-- ==== Sys2Proof/Tests/Slice0.lean ====
section
/-!
SUPPORT. The model's own tests. Decoding tests use the frames that 45_commands.md writes out; values of the
pure functions and of the registers come from 95_test_vectors.md. The theorems `witness_<name>` show, for
each obligation with hypotheses, a concrete state and operands that meet them together.
-/

namespace Sys2Proof.Tests
open Sys2Proof.Machine

/-! ### Decoding: one frame per command, from the spec's examples -/

set_option maxRecDepth 8000

/-- 41_frame_serializer.md R80: data of `n` zero bytes. -/
def zeros (n : Nat) : Bytes := List.replicate n 0

/-- 30_encoding.md R52, 45_commands.md R150: the bulk sub-frame of `n` zero bytes, written out. -/
def zeroPacket (n : Nat) : Bytes := [0x5A, 0xA5, 0x01, 0x00] ++ zeros n ++ [0x00, 0x01]

/-- R129, its example. -/
theorem test_decode_openCmd : decode Config.default
    [0x55, 0xAA, 0x01, 0x00, 0x01, 0x00, 0x00, 0x00, 0x01, 0x00, 0x02, 0x01]
      = .ok (.openCmd 1) := by decide

/-- R130, its example. -/
theorem test_decode_closeCmd : decode Config.default
    [0x55, 0xAA, 0x01, 0x00, 0x00, 0x00, 0x00, 0x00, 0x02, 0x00, 0x02, 0x01]
      = .ok (.closeCmd 0) := by decide

/-- R131, its example. -/
theorem test_decode_changeBaudRate : decode Config.default
    [0x55, 0xAA, 0x01, 0x00, 0x00, 0xC2, 0x01, 0x00, 0x04, 0x00, 0xC7, 0x01]
      = .ok (.changeBaudRate 115200) := by decide

/-- R132, its example. -/
theorem test_decode_cmosLed : decode Config.default
    [0x55, 0xAA, 0x01, 0x00, 0x01, 0x00, 0x00, 0x00, 0x12, 0x00, 0x13, 0x01]
      = .ok (.cmosLed 1) := by decide

/-- R133, its example. -/
theorem test_decode_getEnrollCount : decode Config.default
    [0x55, 0xAA, 0x01, 0x00, 0x00, 0x00, 0x00, 0x00, 0x20, 0x00, 0x20, 0x01]
      = .ok (.getEnrollCount 0) := by decide

/-- R134, its example. -/
theorem test_decode_enrollStart : decode Config.default
    [0x55, 0xAA, 0x01, 0x00, 0x05, 0x00, 0x00, 0x00, 0x22, 0x00, 0x27, 0x01]
      = .ok (.enrollStart 5) := by decide

/-- R135, its example. -/
theorem test_decode_enroll1 : decode Config.default
    [0x55, 0xAA, 0x01, 0x00, 0x05, 0x00, 0x00, 0x00, 0x23, 0x00, 0x28, 0x01]
      = .ok (.enroll1 5) := by decide

/-- R136, its example. -/
theorem test_decode_enroll2 : decode Config.default
    [0x55, 0xAA, 0x01, 0x00, 0x05, 0x00, 0x00, 0x00, 0x24, 0x00, 0x29, 0x01]
      = .ok (.enroll2 5) := by decide

/-- R137, its example. -/
theorem test_decode_enroll3 : decode Config.default
    [0x55, 0xAA, 0x01, 0x00, 0xFF, 0xFF, 0xFF, 0xFF, 0x25, 0x00, 0x21, 0x05]
      = .ok (.enroll3 (-1)) := by decide

/-- R138, its example. -/
theorem test_decode_isPressFinger : decode Config.default
    [0x55, 0xAA, 0x01, 0x00, 0x00, 0x00, 0x00, 0x00, 0x26, 0x00, 0x26, 0x01]
      = .ok (.isPressFinger 0) := by decide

What to do: From the listing above, output exactly the run of lines that starts with the line containing "set_option maxRecDepth 8000" and ends with the line containing "theorem test_decode_enroll3 : decode".

Exercise result:
set_option maxRecDepth 8000

/-- 41_frame_serializer.md R80: data of `n` zero bytes. -/
def zeros (n : Nat) : Bytes := List.replicate n 0

/-- 30_encoding.md R52, 45_commands.md R150: the bulk sub-frame of `n` zero bytes, written out. -/
def zeroPacket (n : Nat) : Bytes := [0x5A, 0xA5, 0x01, 0x00] ++ zeros n ++ [0x00, 0x01]

/-- R129, its example. -/
theorem test_decode_openCmd : decode Config.default
    [0x55, 0xAA, 0x01, 0x00, 0x01, 0x00, 0x00, 0x00, 0x01, 0x00, 0x02, 0x01]
      = .ok (.openCmd 1) := by decide

/-- R130, its example. -/
theorem test_decode_closeCmd : decode Config.default
    [0x55, 0xAA, 0x01, 0x00, 0x00, 0x00, 0x00, 0x00, 0x02, 0x00, 0x02, 0x01]
      = .ok (.closeCmd 0) := by decide

/-- R131, its example. -/
theorem test_decode_changeBaudRate : decode Config.default
    [0x55, 0xAA, 0x01, 0x00, 0x00, 0xC2, 0x01, 0x00, 0x04, 0x00, 0xC7, 0x01]
      = .ok (.changeBaudRate 115200) := by decide

/-- R132, its example. -/
theorem test_decode_cmosLed : decode Config.default
    [0x55, 0xAA, 0x01, 0x00, 0x01, 0x00, 0x00, 0x00, 0x12, 0x00, 0x13, 0x01]
      = .ok (.cmosLed 1) := by decide

/-- R133, its example. -/
theorem test_decode_getEnrollCount : decode Config.default
    [0x55, 0xAA, 0x01, 0x00, 0x00, 0x00, 0x00, 0x00, 0x20, 0x00, 0x20, 0x01]
      = .ok (.getEnrollCount 0) := by decide

/-- R134, its example. -/
theorem test_decode_enrollStart : decode Config.default
    [0x55, 0xAA, 0x01, 0x00, 0x05, 0x00, 0x00, 0x00, 0x22, 0x00, 0x27, 0x01]
      = .ok (.enrollStart 5) := by decide

/-- R135, its example. -/
theorem test_decode_enroll1 : decode Config.default
    [0x55, 0xAA, 0x01, 0x00, 0x05, 0x00, 0x00, 0x00, 0x23, 0x00, 0x28, 0x01]
      = .ok (.enroll1 5) := by decide

/-- R136, its example. -/
theorem test_decode_enroll2 : decode Config.default
    [0x55, 0xAA, 0x01, 0x00, 0x05, 0x00, 0x00, 0x00, 0x24, 0x00, 0x29, 0x01]
      = .ok (.enroll2 5) := by decide

/-- R137, its example. -/
theorem test_decode_enroll3 : decode Config.default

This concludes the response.